Voice Design and Voice Mixing¶

★★★★★ Intermediate

Creating a synthetic voice identity without cloning a specific person. Two approaches: text description-based voice design, and voice mixing (interpolating between existing voice embeddings). As of 2026, multiple open-source models support voice design; quality gap to commercial APIs has narrowed to 0.1-0.2 MOS.

Voice Design from Text Descriptions¶

Qwen3-TTS VoiceDesign¶

Control via instruct parameter. 7 controllable dimensions: gender, age (specific years), pitch, speaking pace, emotional tone, timbre characteristics, scenario.

# Example prompt (15-40 words optimal)
voice_description = """
A young adult woman, around 25 years old. Low-pitched voice with a 
deliberate, steady pace. Calm and professional tone, suitable for 
audiobook narration.
"""

5 principles: 1. Be specific ("deep, crisp, fast-paced" not "nice voice") 2. Use multiple dimensions simultaneously 3. Be objective (physical qualities, not feelings) 4. Be original (no celebrity imitation) 5. Sweet spot: 15-40 words, information-dense

NOT controllable: accent (requires reference audio for most models).

OmniVoice (Structured Attribute Control)¶

Attributes (one per category, freely combinable):
  Gender:  male / female
  Age:     child / teenager / young adult / middle-aged / elderly
  Pitch:   very low / low / medium / high / very high
  Style:   normal / whisper
  EN accent: american / british / australian / indian / chinese /
              canadian / korean / portuguese / russian / japanese
  CN dialect: Sichuan / Shaanxi / Henan / ... (regional)

Unique: accent selection in text form - most models require reference audio for accent.

VoxCPM2 (Tokenizer-Free, April 2026)¶

Text-based voice design with tokenizer-free diffusion-AR architecture. Avoids quantization artifacts from codec tokenization, preserving prosodic nuance. 48kHz native output, 30+ languages, Apache 2.0.

Parler-TTS¶

Free-form text description, no reference audio required at all. Less precise than structured control but requires zero audio assets.

# parler-tts usage
description = "a warm female voice with slight British accent, speaking slowly and clearly"
input_ids = tokenizer(description, return_tensors="pt").input_ids
prompt_ids = tokenizer(text, return_tensors="pt").input_ids
generation = model.generate(input_ids=input_ids, prompt_input_ids=prompt_ids)

Voice Mixing / Blending¶

Cartesia Sonic (Production API)¶

192-dimensional voice embeddings. Linear interpolation in API or playground.

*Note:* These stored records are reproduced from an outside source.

-- ==== Sys2Proof/Machine/State.lean ====
section
/-! DEFINITION. Everything the core holds (10_state.md), its channels (20_memory.md R30), and its value after hardware
reset (R29). -/

namespace Sys2Proof.Machine

/-- The values of `st` (R10); the encodings 5 to 7 are never held (93_implementation_defined.md I3). -/
inductive FsmState
  | uninit
  | ready
  | stream
  | done
  | failed
deriving DecidableEq, Repr

/-- The status codes of R110, also the values of `err` (R11). -/
inductive Status
  | ok
  | invalidParameter
  | invalidState
  | inputTooLarge
  | authenticationFailed
  | nonceReuse
deriving DecidableEq, Repr

/-- A response (R47). -/
structure Response where
  status : Status
  rlen : BitVec 64
  rdata : Bytes
deriving DecidableEq, Repr

/-- A call on the cipher port (R33). -/
inductive PortEvent
  /-- `LoadKey(k)`. -/
  | load (key : Bytes)
  /-- `E(key, B)` under the key last loaded. -/
  | enc (block : Block)
deriving DecidableEq, Repr

/-- The state of one core: the build's parameters, the registers of 10_state.md under their own names, and the channels. -/
@[ext]
structure State where
  /-- R4: fixed when the block is built; no command writes it. -/
  params : Params
  /-- R10: the session state machine. -/
  st : FsmState
  /-- R11: the code of the failure that put the core in FAILED. -/
  err : Status
  /-- R12: 1 is encryption, 0 decryption. -/
  dir : Bool
  /-- R12: the tag length in bytes. -/
  macBytes : BitVec 5
  /-- R13: a key has been loaded. -/
  kv : Bool
  /-- R13: the key currently loaded in the cipher. -/
  key : Bytes
  /-- R14: the hash subkey. -/
  H : Block
  /-- R15: the multiplier's tables. -/
  M : List Block
  /-- R16: the nonce-reuse memory holds a pair. -/
  lev : Bool
  /-- R16: the key of the last encryption session. -/
  lastEncKey : Bytes
  /-- R16: the nonce of the last encryption session. -/
  lastEncNonce : Bytes
  /-- R17: `J0`, `dir` and `macBytes` describe a session that RESET may re-arm. -/
  cfgv : Bool
  /-- R17: the initial counter block. -/
  J0 : Block
  /-- R18: the running counter. -/
  ctr : Block
  /-- R19: the keystream block budget. -/
  blocksRem : BitVec 32
  /-- R20: the live GHASH accumulator. -/
  S : Block
  /-- R21: the AAD accumulator. -/
  S_at : Block
  /-- R22: the snapshot of the AAD hash. -/
  S_atPre : Block
  /-- R21: the AAD staging buffer. -/
  atBuf : Vector Byte 16
  /-- R21: the number of bytes staged. -/
  atPos : BitVec 4
  /-- R21: the number of AAD bytes folded into `S_at`. -/
  atLen : BitVec 64
  /-- R22: the number of AAD bytes the snapshot covers. -/
  atLenPre : BitVec 64
  /-- R23: the payload window. -/
  buf : Vector Byte 32
  /-- R23: the number of bytes held in the window. -/
  bufPos : BitVec 6
  /-- R24: the payload bytes that have gone through the cipher path. -/
  payLen : BitVec 64
  /-- R26: what GETMAC returns. -/
  macReg : Vector Byte 16
  /-- The command channel (R30, R31): bytes the host has offered and the core has not yet taken, descriptor then data
  (the model's own field; log entries 4 and 5). -/
  chan : Bytes
  /-- The response channel (R30, R47): the responses formed so far, oldest first (the model's own field; log entry 7). -/
  resp : List Response
  /-- The cipher-port trace (R33), oldest first (the model's own field; log entry 8). -/
  port : List PortEvent
  /-- The reset input of R130 as the core samples it (the model's own field; log entry 9). -/
  resetIn : Bool
deriving DecidableEq, Repr

/-- How the model stops at what the block cannot complete. Both are raised by the fetch of `step` only, and both are safe:
nothing is claimed of what the block does afterwards, and the spec says it makes no progress (log entry 6). -/
inductive Fault
  /-- R139, 93_implementation_defined.md I23 (`stuck`): a legal descriptor announced data bytes that the host did not
  deliver; "the core takes no further command until hardware reset". Raised by `step`; safe. -/
  | dataUnderrun
  /-- The same for a descriptor of which some but not all 16 bytes were delivered (R40: there is one command length).
  Raised by `step`; safe. -/
  | descriptorUnderrun
deriving DecidableEq, Repr

/-- Why the model gives an instruction no meaning. -/
inductive Refusal
  /-- The instruction of that name has no meaning yet. Raised by a refused arm of `exec`, of which there is none; safe. -/
  | notModelled (mnemonic : String)
deriving DecidableEq, Repr

/-- The outcome of one command. -/
abbrev StepResult := Host.Outcome State Fault Refusal

/-- What the work of a command comes to before its response is formed (43_engine_commands.md R81 step 4): it is done with a
result, or it has failed with a code in the state reached so far. -/
inductive Work (α : Type) where
  | done (s : State) (result : α)
  | fails (s : State) (code : Status)
deriving DecidableEq, Repr

/-- R29, `M` at hardware reset: the tables of `H = 0`, "all entries zero"; none for BITWISE (R15). -/
def zeroTables : MultImpl → List Block
  | .bitwise => []
  | .table4 => List.replicate 16 0#128
  | .table8 => List.replicate 256 0#128

/-- Every register at its hardware reset value (the table of R29), for a build with parameters `p`; the channels empty and
the reset input not asserted. -/
def State.resetWith (p : Params) : State :=
  { params := p
    st := .uninit
    err := .ok
    dir := false
    macBytes := 16#5
    kv := false
    key := []
    H := 0#128
    M := zeroTables p.multImpl
    lev := false
    lastEncKey := []
    lastEncNonce := []
    cfgv := false
    J0 := 0#128
    ctr := 0#128
    blocksRem := 0xFFFFFFFE#32
    S := 0#128
    S_at := 0#128
    S_atPre := 0#128
    atBuf := zeroBuf 16
    atPos := 0#4
    atLen := 0#64
    atLenPre := 0#64
    buf := zeroBuf 32
    bufPos := 0#6
    payLen := 0#64
    macReg := zeroBuf 16
    chan := []
    resp := []
    port := []
    resetIn := false }

/-- The machine right after hardware reset (R29, R130), for the build of `Params.default`. -/
def State.reset : State :=
  State.resetWith Params.default

end Sys2Proof.Machine
end

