-- ==== Sys2Proof/Machine/Ops.lean ====
section
/-! DEFINITION. The operations every command shares: ClearSession (43_engine_commands.md R80), the response (R47), the
failure entry `Fail` (60_exceptions.md R112) and the return from it (R120), the snapshot (R83), hardware reset (R130). -/

namespace Sys2Proof.Machine

/-- R80. `ctr` takes the value of `J0` at that moment. -/
def clearSession (s : State) : State :=
  { s with
    ctr := s.J0
    blocksRem := Config.budget0
    S := 0#128
    S_at := 0#128
    S_atPre := 0#128
    atBuf := zeroBuf 16
    atPos := 0#4
    atLen := 0#64
    atLenPre := 0#64
    buf := zeroBuf 32
    bufPos := 0#6
    payLen := 0#64
    macReg := zeroBuf 16 }

/-- R47: a response carries the number of bytes of its data. -/
def mkResponse (status : Status) (rdata : Bytes) : Response :=
  { status := status, rlen := BitVec.ofNat 64 rdata.length, rdata := rdata }

/-- R81 step 5: form the response of the command. -/
def respond (status : Status) (rdata : Bytes) (s : State) : State :=
  { s with resp := s.resp ++ [mkResponse status rdata] }

/-- R112, `Fail(code)`, the one failure entry: the session cleared, `st` FAILED, `err` the code, an empty response. -/
def fail (code : Status) (s : State) : State :=
  respond code [] { clearSession s with st := .failed, err := code }

/-- R95, R120: end the session and leave FAILED. A configured decryption session is re-armed; anything else goes to UNINIT
with `J0` zeroed first. -/
def resetSession (s : State) : State :=
  if s.cfgv = true ∧ s.dir = false then
    { clearSession s with st := .ready, err := .ok }
  else
    { clearSession { s with cfgv := false, J0 := 0#128 } with st := .uninit, err := .ok }

/-- R83: the document's `initCipher()`. The staged partial block is folded into the copy only. -/
def snapshot (s : State) : State :=
  let folded := 0 < s.atPos.toNat
  let pre := if folded then ghashPartial s s.S_at s.atBuf.toList s.atPos.toNat else s.S_at
  let len := if folded then s.atLen + s.atPos.setWidth 64 else s.atLen
  { s with S_atPre := pre, atLenPre := len, S := pre, st := .stream }

/-- R83: the snapshot runs once, before the first payload goes through the cipher path. -/
def ensureSnapshot (s : State) : State :=
  if s.st = .stream then s else snapshot s

/-- R130: every register takes its reset value; the parameters of the build, the responses already given and the calls
already made on the port stay (no port call is made by reset); a command in progress, that is what stands on the command
channel, is abandoned with no response (log entry 9). -/
def hardwareReset (s : State) : State :=
  { State.resetWith s.params with resp := s.resp, port := s.port }

end Sys2Proof.Machine
end

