@[simp] theorem setAad_buf (h : Block) (l : BitVec 64) (b : Vector Byte 16) (p : BitVec 4) (s : State) :
    (setAad h l b p s).buf = s.buf := rfl

@[simp] theorem setAad_bufPos (h : Block) (l : BitVec 64) (b : Vector Byte 16) (p : BitVec 4) (s : State) :
    (setAad h l b p s).bufPos = s.bufPos := rfl

@[simp] theorem setAad_payLen (h : Block) (l : BitVec 64) (b : Vector Byte 16) (p : BitVec 4) (s : State) :
    (setAad h l b p s).payLen = s.payLen := rfl

@[simp] theorem setAad_macReg (h : Block) (l : BitVec 64) (b : Vector Byte 16) (p : BitVec 4) (s : State) :
    (setAad h l b p s).macReg = s.macReg := rfl

@[simp] theorem setAad_chan (h : Block) (l : BitVec 64) (b : Vector Byte 16) (p : BitVec 4) (s : State) :
    (setAad h l b p s).chan = s.chan := rfl

@[simp] theorem setAad_resp (h : Block) (l : BitVec 64) (b : Vector Byte 16) (p : BitVec 4) (s : State) :
    (setAad h l b p s).resp = s.resp := rfl

@[simp] theorem setAad_port (h : Block) (l : BitVec 64) (b : Vector Byte 16) (p : BitVec 4) (s : State) :
    (setAad h l b p s).port = s.port := rfl

@[simp] theorem setAad_resetIn (h : Block) (l : BitVec 64) (b : Vector Byte 16) (p : BitVec 4) (s : State) :
    (setAad h l b p s).resetIn = s.resetIn := rfl

/-! The payload window (R23). -/

@[simp] theorem setWindow_params (b : Vector Byte 32) (p : BitVec 6) (s : State) :
    (setWindow b p s).params = s.params := rfl

@[simp] theorem setWindow_st (b : Vector Byte 32) (p : BitVec 6) (s : State) :
    (setWindow b p s).st = s.st := rfl

@[simp] theorem setWindow_err (b : Vector Byte 32) (p : BitVec 6) (s : State) :
    (setWindow b p s).err = s.err := rfl

@[simp] theorem setWindow_dir (b : Vector Byte 32) (p : BitVec 6) (s : State) :
    (setWindow b p s).dir = s.dir := rfl

@[simp] theorem setWindow_macBytes (b : Vector Byte 32) (p : BitVec 6) (s : State) :
    (setWindow b p s).macBytes = s.macBytes := rfl

@[simp] theorem setWindow_kv (b : Vector Byte 32) (p : BitVec 6) (s : State) :
    (setWindow b p s).kv = s.kv := rfl

@[simp] theorem setWindow_key (b : Vector Byte 32) (p : BitVec 6) (s : State) :
    (setWindow b p s).key = s.key := rfl

@[simp] theorem setWindow_H (b : Vector Byte 32) (p : BitVec 6) (s : State) :
    (setWindow b p s).H = s.H := rfl

@[simp] theorem setWindow_M (b : Vector Byte 32) (p : BitVec 6) (s : State) :
    (setWindow b p s).M = s.M := rfl

@[simp] theorem setWindow_lev (b : Vector Byte 32) (p : BitVec 6) (s : State) :
    (setWindow b p s).lev = s.lev := rfl

@[simp] theorem setWindow_lastEncKey (b : Vector Byte 32) (p : BitVec 6) (s : State) :
    (setWindow b p s).lastEncKey = s.lastEncKey := rfl

@[simp] theorem setWindow_lastEncNonce (b : Vector Byte 32) (p : BitVec 6) (s : State) :
    (setWindow b p s).lastEncNonce = s.lastEncNonce := rfl

@[simp] theorem setWindow_cfgv (b : Vector Byte 32) (p : BitVec 6) (s : State) :
    (setWindow b p s).cfgv = s.cfgv := rfl

@[simp] theorem setWindow_J0 (b : Vector Byte 32) (p : BitVec 6) (s : State) :
    (setWindow b p s).J0 = s.J0 := rfl

@[simp] theorem setWindow_ctr (b : Vector Byte 32) (p : BitVec 6) (s : State) :
    (setWindow b p s).ctr = s.ctr := rfl

@[simp] theorem setWindow_blocksRem (b : Vector Byte 32) (p : BitVec 6) (s : State) :
    (setWindow b p s).blocksRem = s.blocksRem := rfl

@[simp] theorem setWindow_S (b : Vector Byte 32) (p : BitVec 6) (s : State) :
    (setWindow b p s).S = s.S := rfl

@[simp] theorem setWindow_S_at (b : Vector Byte 32) (p : BitVec 6) (s : State) :
    (setWindow b p s).S_at = s.S_at := rfl

@[simp] theorem setWindow_S_atPre (b : Vector Byte 32) (p : BitVec 6) (s : State) :
    (setWindow b p s).S_atPre = s.S_atPre := rfl

@[simp] theorem setWindow_atBuf (b : Vector Byte 32) (p : BitVec 6) (s : State) :
    (setWindow b p s).atBuf = s.atBuf := rfl

@[simp] theorem setWindow_atPos (b : Vector Byte 32) (p : BitVec 6) (s : State) :
    (setWindow b p s).atPos = s.atPos := rfl

@[simp] theorem setWindow_atLen (b : Vector Byte 32) (p : BitVec 6) (s : State) :
    (setWindow b p s).atLen = s.atLen := rfl

@[simp] theorem setWindow_atLenPre (b : Vector Byte 32) (p : BitVec 6) (s : State) :
    (setWindow b p s).atLenPre = s.atLenPre := rfl

@[simp] theorem setWindow_buf (b : Vector Byte 32) (p : BitVec 6) (s : State) :
    (setWindow b p s).buf = b := rfl

@[simp] theorem setWindow_bufPos (b : Vector Byte 32) (p : BitVec 6) (s : State) :
    (setWindow b p s).bufPos = p := rfl

@[simp] theorem setWindow_payLen (b : Vector Byte 32) (p : BitVec 6) (s : State) :
    (setWindow b p s).payLen = s.payLen := rfl

@[simp] theorem setWindow_macReg (b : Vector Byte 32) (p : BitVec 6) (s : State) :
    (setWindow b p s).macReg = s.macReg := rfl

@[simp] theorem setWindow_chan (b : Vector Byte 32) (p : BitVec 6) (s : State) :
    (setWindow b p s).chan = s.chan := rfl

@[simp] theorem setWindow_resp (b : Vector Byte 32) (p : BitVec 6) (s : State) :
    (setWindow b p s).resp = s.resp := rfl

@[simp] theorem setWindow_port (b : Vector Byte 32) (p : BitVec 6) (s : State) :
    (setWindow b p s).port = s.port := rfl

@[simp] theorem setWindow_resetIn (b : Vector Byte 32) (p : BitVec 6) (s : State) :
    (setWindow b p s).resetIn = s.resetIn := rfl

/-! The cipher path (R18 to R20, R24). -/

@[simp] theorem setPath_params (h c : Block) (r : BitVec 32) (l : BitVec 64) (e : List PortEvent) (s : State) :
    (setPath h c r l e s).params = s.params := rfl

@[simp] theorem setPath_st (h c : Block) (r : BitVec 32) (l : BitVec 64) (e : List PortEvent) (s : State) :
    (setPath h c r l e s).st = s.st := rfl

@[simp] theorem setPath_err (h c : Block) (r : BitVec 32) (l : BitVec 64) (e : List PortEvent) (s : State) :
    (setPath h c r l e s).err = s.err := rfl

@[simp] theorem setPath_dir (h c : Block) (r : BitVec 32) (l : BitVec 64) (e : List PortEvent) (s : State) :
    (setPath h c r l e s).dir = s.dir := rfl

@[simp] theorem setPath_macBytes (h c : Block) (r : BitVec 32) (l : BitVec 64) (e : List PortEvent) (s : State) :
    (setPath h c r l e s).macBytes = s.macBytes := rfl

@[simp] theorem setPath_kv (h c : Block) (r : BitVec 32) (l : BitVec 64) (e : List PortEvent) (s : State) :
    (setPath h c r l e s).kv = s.kv := rfl

@[simp] theorem setPath_key (h c : Block) (r : BitVec 32) (l : BitVec 64) (e : List PortEvent) (s : State) :
    (setPath h c r l e s).key = s.key := rfl

@[simp] theorem setPath_H (h c : Block) (r : BitVec 32) (l : BitVec 64) (e : List PortEvent) (s : State) :
    (setPath h c r l e s).H = s.H := rfl

@[simp] theorem setPath_M (h c : Block) (r : BitVec 32) (l : BitVec 64) (e : List PortEvent) (s : State) :
    (setPath h c r l e s).M = s.M := rfl

@[simp] theorem setPath_lev (h c : Block) (r : BitVec 32) (l : BitVec 64) (e : List PortEvent) (s : State) :
    (setPath h c r l e s).lev = s.lev := rfl

@[simp] theorem setPath_lastEncKey (h c : Block) (r : BitVec 32) (l : BitVec 64) (e : List PortEvent) (s : State) :
    (setPath h c r l e s).lastEncKey = s.lastEncKey := rfl

@[simp] theorem setPath_lastEncNonce (h c : Block) (r : BitVec 32) (l : BitVec 64) (e : List PortEvent) (s : State) :
    (setPath h c r l e s).lastEncNonce = s.lastEncNonce := rfl

@[simp] theorem setPath_cfgv (h c : Block) (r : BitVec 32) (l : BitVec 64) (e : List PortEvent) (s : State) :
    (setPath h c r l e s).cfgv = s.cfgv := rfl

@[simp] theorem setPath_J0 (h c : Block) (r : BitVec 32) (l : BitVec 64) (e : List PortEvent) (s : State) :
    (setPath h c r l e s).J0 = s.J0 := rfl

@[simp] theorem setPath_ctr (h c : Block) (r : BitVec 32) (l : BitVec 64) (e : List PortEvent) (s : State) :
    (setPath h c r l e s).ctr = c := rfl

@[simp] theorem setPath_blocksRem (h c : Block) (r : BitVec 32) (l : BitVec 64) (e : List PortEvent) (s : State) :
    (setPath h c r l e s).blocksRem = r := rfl

@[simp] theorem setPath_S (h c : Block) (r : BitVec 32) (l : BitVec 64) (e : List PortEvent) (s : State) :
    (setPath h c r l e s).S = h := rfl

@[simp] theorem setPath_S_at (h c : Block) (r : BitVec 32) (l : BitVec 64) (e : List PortEvent) (s : State) :
    (setPath h c r l e s).S_at = s.S_at := rfl

@[simp] theorem setPath_S_atPre (h c : Block) (r : BitVec 32) (l : BitVec 64) (e : List PortEvent) (s : State) :
    (setPath h c r l e s).S_atPre = s.S_atPre := rfl

@[simp] theorem setPath_atBuf (h c : Block) (r : BitVec 32) (l : BitVec 64) (e : List PortEvent) (s : State) :
    (setPath h c r l e s).atBuf = s.atBuf := rfl

@[simp] theorem setPath_atPos (h c : Block) (r : BitVec 32) (l : BitVec 64) (e : List PortEvent) (s : State) :
    (setPath h c r l e s).atPos = s.atPos := rfl

@[simp] theorem setPath_atLen (h c : Block) (r : BitVec 32) (l : BitVec 64) (e : List PortEvent) (s : State) :
    (setPath h c r l e s).atLen = s.atLen := rfl

@[simp] theorem setPath_atLenPre (h c : Block) (r : BitVec 32) (l : BitVec 64) (e : List PortEvent) (s : State) :
    (setPath h c r l e s).atLenPre = s.atLenPre := rfl

@[simp] theorem setPath_buf (h c : Block) (r : BitVec 32) (l : BitVec 64) (e : List PortEvent) (s : State) :
    (setPath h c r l e s).buf = s.buf := rfl

@[simp] theorem setPath_bufPos (h c : Block) (r : BitVec 32) (l : BitVec 64) (e : List PortEvent) (s : State) :
    (setPath h c r l e s).bufPos = s.bufPos := rfl

@[simp] theorem setPath_payLen (h c : Block) (r : BitVec 32) (l : BitVec 64) (e : List PortEvent) (s : State) :
    (setPath h c r l e s).payLen = l := rfl

@[simp] theorem setPath_macReg (h c : Block) (r : BitVec 32) (l : BitVec 64) (e : List PortEvent) (s : State) :
    (setPath h c r l e s).macReg = s.macReg := rfl

@[simp] theorem setPath_chan (h c : Block) (r : BitVec 32) (l : BitVec 64) (e : List PortEvent) (s : State) :
    (setPath h c r l e s).chan = s.chan := rfl

@[simp] theorem setPath_resp (h c : Block) (r : BitVec 32) (l : BitVec 64) (e : List PortEvent) (s : State) :
    (setPath h c r l e s).resp = s.resp := rfl

@[simp] theorem setPath_port (h c : Block) (r : BitVec 32) (l : BitVec 64) (e : List PortEvent) (s : State) :
    (setPath h c r l e s).port = e := rfl

@[simp] theorem setPath_resetIn (h c : Block) (r : BitVec 32) (l : BitVec 64) (e : List PortEvent) (s : State) :
    (setPath h c r l e s).resetIn = s.resetIn := rfl

/-! A run of calls on the cipher port (R33). -/

@[simp] theorem portCalls_params (e : List PortEvent) (s : State) :
    (portCalls e s).params = s.params := rfl

@[simp] theorem portCalls_st (e : List PortEvent) (s : State) :
    (portCalls e s).st = s.st := rfl

@[simp] theorem portCalls_err (e : List PortEvent) (s : State) :
    (portCalls e s).err = s.err := rfl

@[simp] theorem portCalls_dir (e : List PortEvent) (s : State) :
    (portCalls e s).dir = s.dir := rfl

@[simp] theorem portCalls_macBytes (e : List PortEvent) (s : State) :
    (portCalls e s).macBytes = s.macBytes := rfl

@[simp] theorem portCalls_kv (e : List PortEvent) (s : State) :
    (portCalls e s).kv = s.kv := rfl

@[simp] theorem portCalls_key (e : List PortEvent) (s : State) :
    (portCalls e s).key = s.key := rfl

@[simp] theorem portCalls_H (e : List PortEvent) (s : State) :
    (portCalls e s).H = s.H := rfl

@[simp] theorem portCalls_M (e : List PortEvent) (s : State) :
    (portCalls e s).M = s.M := rfl

@[simp] theorem portCalls_lev (e : List PortEvent) (s : State) :
    (portCalls e s).lev = s.lev := rfl

@[simp] theorem portCalls_lastEncKey (e : List PortEvent) (s : State) :
    (portCalls e s).lastEncKey = s.lastEncKey := rfl

@[simp] theorem portCalls_lastEncNonce (e : List PortEvent) (s : State) :
    (portCalls e s).lastEncNonce = s.lastEncNonce := rfl

@[simp] theorem portCalls_cfgv (e : List PortEvent) (s : State) :
    (portCalls e s).cfgv = s.cfgv := rfl

@[simp] theorem portCalls_J0 (e : List PortEvent) (s : State) :
    (portCalls e s).J0 = s.J0 := rfl

@[simp] theorem portCalls_ctr (e : List PortEvent) (s : State) :
    (portCalls e s).ctr = s.ctr := rfl

@[simp] theorem portCalls_blocksRem (e : List PortEvent) (s : State) :
    (portCalls e s).blocksRem = s.blocksRem := rfl

@[simp] theorem portCalls_S (e : List PortEvent) (s : State) :
    (portCalls e s).S = s.S := rfl

@[simp] theorem portCalls_S_at (e : List PortEvent) (s : State) :
    (portCalls e s).S_at = s.S_at := rfl

@[simp] theorem portCalls_S_atPre (e : List PortEvent) (s : State) :
    (portCalls e s).S_atPre = s.S_atPre := rfl

@[simp] theorem portCalls_atBuf (e : List PortEvent) (s : State) :
    (portCalls e s).atBuf = s.atBuf := rfl

@[simp] theorem portCalls_atPos (e : List PortEvent) (s : State) :
    (portCalls e s).atPos = s.atPos := rfl

@[simp] theorem portCalls_atLen (e : List PortEvent) (s : State) :
    (portCalls e s).atLen = s.atLen := rfl

@[simp] theorem portCalls_atLenPre (e : List PortEvent) (s : State) :
    (portCalls e s).atLenPre = s.atLenPre := rfl

@[simp] theorem portCalls_buf (e : List PortEvent) (s : State) :
    (portCalls e s).buf = s.buf := rfl

@[simp] theorem portCalls_bufPos (e : List PortEvent) (s : State) :
    (portCalls e s).bufPos = s.bufPos := rfl

@[simp] theorem portCalls_payLen (e : List PortEvent) (s : State) :
    (portCalls e s).payLen = s.payLen := rfl

@[simp] theorem portCalls_macReg (e : List PortEvent) (s : State) :
    (portCalls e s).macReg = s.macReg := rfl

@[simp] theorem portCalls_chan (e : List PortEvent) (s : State) :
    (portCalls e s).chan = s.chan := rfl

@[simp] theorem portCalls_resp (e : List PortEvent) (s : State) :
    (portCalls e s).resp = s.resp := rfl

@[simp] theorem portCalls_port (e : List PortEvent) (s : State) :
    (portCalls e s).port = s.port ++ e := rfl

@[simp] theorem portCalls_resetIn (e : List PortEvent) (s : State) :
    (portCalls e s).resetIn = s.resetIn := rfl

/-! The GHASH accumulator (R20). -/

@[simp] theorem setHash_params (h : Block) (s : State) :
    (setHash h s).params = s.params := rfl

@[simp] theorem setHash_st (h : Block) (s : State) :
    (setHash h s).st = s.st := rfl

@[simp] theorem setHash_err (h : Block) (s : State) :
    (setHash h s).err = s.err := rfl

@[simp] theorem setHash_dir (h : Block) (s : State) :
    (setHash h s).dir = s.dir := rfl

@[simp] theorem setHash_macBytes (h : Block) (s : State) :
    (setHash h s).macBytes = s.macBytes := rfl

@[simp] theorem setHash_kv (h : Block) (s : State) :
    (setHash h s).kv = s.kv := rfl

@[simp] theorem setHash_key (h : Block) (s : State) :
    (setHash h s).key = s.key := rfl

@[simp] theorem setHash_H (h : Block) (s : State) :
    (setHash h s).H = s.H := rfl

@[simp] theorem setHash_M (h : Block) (s : State) :
    (setHash h s).M = s.M := rfl

@[simp] theorem setHash_lev (h : Block) (s : State) :
    (setHash h s).lev = s.lev := rfl

@[simp] theorem setHash_lastEncKey (h : Block) (s : State) :
    (setHash h s).lastEncKey = s.lastEncKey := rfl

@[simp] theorem setHash_lastEncNonce (h : Block) (s : State) :
    (setHash h s).lastEncNonce = s.lastEncNonce := rfl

# Voice mixing via Cartesia API
new_voice = w1 * voice_a_embedding + w2 * voice_b_embedding
# Note: perception is non-linear - 50/50 mix may need non-equal weights
# Use prototype embeddings to add speed/emotion characteristics

MOS 4.7 (Sonic 2), ~90ms TTFB. Commercial only.

VoxMorph (Research, ICASSP 2026)¶

Disentangles voice into prosody embedding (rhythm, pitch) + timbre embedding (vocal tract, formants). Mixes independently using Slerp (spherical linear interpolation).

Method:
  speaker_a (5 sec) -> prosody_embedding, timbre_embedding
  speaker_b (5 sec) -> prosody_embedding, timbre_embedding

  Slerp on hypersphere:
  new_voice = Slerp(timbre_a, timbre_b, α) + Slerp(prosody_a, prosody_b, β)

  Result: voice texture of speaker A + speaking style of speaker B

Zero-shot (no retraining). 2.6x quality improvement over prior methods, 73% reduction in intelligibility errors. github.com/Bharath-K3/VoxMorph

INSIDE Method (APSIPA 2025)¶

Creates novel speaker identities that "fill gaps" between real speakers in embedding space.

Select nearby speaker pairs → compute Slerp intermediates
→ novel identity between them
+5.24% speaker verification improvement
+13.44% gender classification gain

Slerp vs Linear Interpolation¶

Always prefer Slerp for voice embeddings. Linear interpolation of high-dimensional vectors changes vector magnitude, causing artifacts. Slerp travels along the hypersphere surface:

import numpy as np

def slerp(v0, v1, t):
    """Spherical linear interpolation."""
    dot = np.clip(np.dot(v0, v1), -1.0, 1.0)
    theta = np.arccos(dot) * t
    relative = v1 - v0 * dot
    relative /= np.linalg.norm(relative)
    return v0 * np.cos(theta) + relative * np.sin(theta)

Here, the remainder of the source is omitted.